US 12,266,346 B2
Noisy far-field speech recognition
Dading Chong, Hangzhou (CN); Zhaoyi Liu, Hangzhou (CN); Vijay Parthasarathy, San Jose, CA (US); and Xiao Song, Hangzhou (CN)
Assigned to Zoom Communications, Inc., San Jose, CA (US)
Filed by Zoom Communications, Inc., San Jose, CA (US)
Filed on Jul. 30, 2021, as Appl. No. 17/390,788.
Prior Publication US 2023/0033768 A1, Feb. 2, 2023
Int. Cl. G10L 15/00 (2013.01); G10L 15/02 (2006.01); G10L 15/06 (2013.01); G10L 25/84 (2013.01)

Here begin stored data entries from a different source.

-- ==== Sys2Proof/Machine/TableData.lean ====
section
/-! DEFINITION. An embedding table's descriptor, directory and versions (R330, R332), the pages its versions reference, and
the keys and bags that name its rows (R333, R334, R336). -/

namespace Sys2Proof.Machine

/-- A chain of records by prev, newest first. -/
def chainOf (s : State) : Nat → Nat → List Nat
  | 0, _ => []
  | fuel + 1, a => if a = 0 then [] else a :: chainOf s fuel (rdN s (a + 8))

/-! ### Descriptor and rows -/

def getTable (s : State) (n : Nat) : Option Table := mapGet s.tables n
def setTable (s : State) (n : Nat) (t : Table) : State := { s with tables := mapSet s.tables n t }
def modTable (s : State) (n : Nat) (f : Table → Table) : State := { s with tables := mapMod s.tables n f }
def tdW (s : State) (t : Table) (n : Nat) : Word := rdW s (t.desc + 8 * n)
def tE4m3 (s : State) (t : Table) : Bool := fld (tdW s t 0) 43 43 = 1
def tHashed (s : State) (t : Table) : Bool := fld (tdW s t 0) 42 42 = 1
def tBsu (s : State) (t : Table) : Bool := fld (tdW s t 0) 41 41 = 1
def tReplicated (s : State) (t : Table) : Bool := fld (tdW s t 0) 40 40 = 1
def tOptim (s : State) (t : Table) : Nat := fld (tdW s t 0) 39 38
def tWidth (s : State) (t : Table) : Nat := fld (tdW s t 0) 37 24
def tShards (s : State) (t : Table) : Nat := fld (tdW s t 0) 23 14 + 1
def tRows (s : State) (t : Table) : Nat := fld (tdW s t 1) 63 32 + 1
def tApplyMax (s : State) (t : Table) : Nat := fld (tdW s t 1) 31 16
def tLr (s : State) (t : Table) : F32 := BitVec.ofNat 32 (fld (tdW s t 3) 63 32)
def tEps (s : State) (t : Table) : F32 := BitVec.ofNat 32 (fld (tdW s t 3) 31 0)
def tDelta (s : State) (t : Table) : Nat := fld (tdW s t 4) 59 48
def tStateRegion (s : State) (t : Table) : Nat := fld (tdW s t 4) 47 36
def tNewest (s : State) (t : Table) : Nat := (tdW s t 5).toNat

def tRowBytes (s : State) (t : Table) : Nat := if tE4m3 s t then tWidth s t + 8 else 2 * tWidth s t
def tStride (s : State) (t : Table) : Nat := strideOf (tRowBytes s t)
def tPerPage (s : State) (t : Table) : Nat := 65536 / tStride s t

/-- Copies or shards that a directory lists (R332). -/
def tParts (s : State) (t : Table) : Nat := if tReplicated s t then 4 else tShards s t

/-- Shard and index of a row; a REPLICATED table's copy is chosen by the die (R332). -/
def tPlace (s : State) (t : Table) (die x : Nat) : Nat × Nat :=
  if tReplicated s t then (die, x) else (x % tShards s t, x / tShards s t)

/-- Pages of a shard. -/
def tPages (s : State) (t : Table) (sh : Nat) : Nat :=
  let n := if tReplicated s t then tRows s t else cdiv (tRows s t - sh) (tShards s t)
  cdiv n (tPerPage s t)

def tPt (s : State) (ver sh : Nat) : Nat := if ver = 0 then 0 else rdN s (rdN s (ver + 16) + 8 * sh)
def tEntry (s : State) (ver sh page : Nat) : Word := let pt := tPt s ver sh; if pt = 0 then 0 else rdW s (pt + 8 * page)

/-- A table version that staging begins on: the newest staged one or the newest published one. -/
def tBase (s : State) (t : Table) : Nat := (t.groups.getLast?).elim (tNewest s t) (·.newVer)

/-- Pages that any version of a table references, and reserved targets. -/
def tabPages (s : State) (t : Table) : List Nat :=
  (chainOf s chainFuel (tBase s t)).flatMap (fun v => (List.range (tParts s t)).flatMap fun sh =>
    ((List.range (tPages s t sh)).filter fun i => pteValid (tEntry s v sh i)).map fun i => ptePage (tEntry s v sh i))
  ++ t.moves.map (·.target)

/-! ### Rows, keys and bags -/

/-- Device address of a row in a version. -/
def rowAddr (s : State) (t : Table) (ver die x : Nat) : Option Nat :=
  let (sh, i) := tPlace s t die x
  let w := tEntry s ver sh (i / tPerPage s t)
  if pteValid w then some (ptePage w + i % tPerPage s t * tStride s t) else none

def tResolve (s : State) (t : Table) (e : Nat) : Nat := resolveFrom s e chainFuel (tNewest s t)

/-- The row a key maps to under key_mode; none when out of range (R333). -/
def mapKey (s : State) (t : Table) (k : Nat) : Option Nat :=
  if tHashed s t then
    let h := ((BitVec.ofNat 64 k ^^^ tdW s t 2) * 0x9E3779B97F4A7C15#64).toNat / 2 ^ 32
    some (h * tRows s t / 2 ^ 32)
  else if k < tRows s t then some k else none

/-- The rows of tables a and b that a key names under a feature (R334). -/
def keyRows (s : State) (f : Word) (k : Nat) : Option (Nat × Nat) :=
  match getTable s (fld f 63 56), getTable s (fld f 55 48) with
  | some a, b? =>
    if fld f 45 45 = 1 then
      some (k % tRows s a, b?.elim 0 fun b => k / tRows s a % tRows s b)
    else match mapKey s a k with
      | none => none
      | some x => if fld f 47 46 = 0 then some (x, 0) else b?.elim none fun b => (mapKey s b k).map fun y => (x, y)
  | none, _ => none

/-- Token ids, or words of a stream, of 4 bytes each. -/
def tokenIds (bs : List Byte) (n : Nat) : List Nat := (List.range n).map fun i => leNat ((bs.drop (4 * i)).take 4)

/-- Read a stream of bag records (R336): features with their keys, or none when it is malformed. -/
def parseBags (features : Nat) : Nat → List Nat → Option (List (Nat × List Nat))
  | 0, _ => none
  | _ + 1, [] => some []
  | fuel + 1, h :: ws =>
    let n := h % 65536
    let f := bits h 31 27
    if bits h 26 16 ≠ 0 ∨ features ≤ f ∨ ws.length < 2 * n then none
    else
      let keys := (List.range n).map fun i => ((nth? ws (2 * i)).getD 0) + 2 ^ 32 * ((nth? ws (2 * i + 1)).getD 0)
      (parseBags features fuel (ws.drop (2 * n))).map fun r => (f, keys) :: r

/-- Rows of a table that a bag reads, with the table. -/
def bagRows (s : State) (f : Word) (keys : List Nat) : List (Nat × Nat) :=
  keys.flatMap fun k => match keyRows s f k with
    | some (x, y) => (fld f 63 56, x) :: (if fld f 47 46 = 0 then [] else [(fld f 55 48, y)])
    | none => []

/-- The shard in which a key's row of a feature's first table lies; such a table is not REPLICATED (R332, R338). -/
def keyShard (s : State) (a : Table) (f : Word) (k : Nat) : Nat := ((keyRows s f k).map fun r => (tPlace s a 0 r.1).1).getD 0

end Sys2Proof.Machine
end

CPC G10L 15/063 (2013.01) [G10L 15/02 (2013.01); G10L 25/84 (2013.01)] 17 Claims
OG exemplary drawing
 
1. A method comprising:
training a model using audio recordings from noise scenarios in a set of training data;
decomposing a training signal from the set of training data into a message component and a noise component;
scaling the noise component by a random scale factor to obtain a scaled noise, wherein the random scale factor is a power with a base that is a constant and an exponent that includes a random variable;
adding the scaled noise to the message component to obtain a perturbed audio signal that is included in the set of training data;
training a first teacher model using a first subset of the set of training data associated with a first noise scenario of the noise scenarios;
training a second teacher model using a second subset of the set of training data associated with a second noise scenario of the noise scenarios; and
training a student model using soft labels output from the first teacher model and soft labels output from the second teacher model.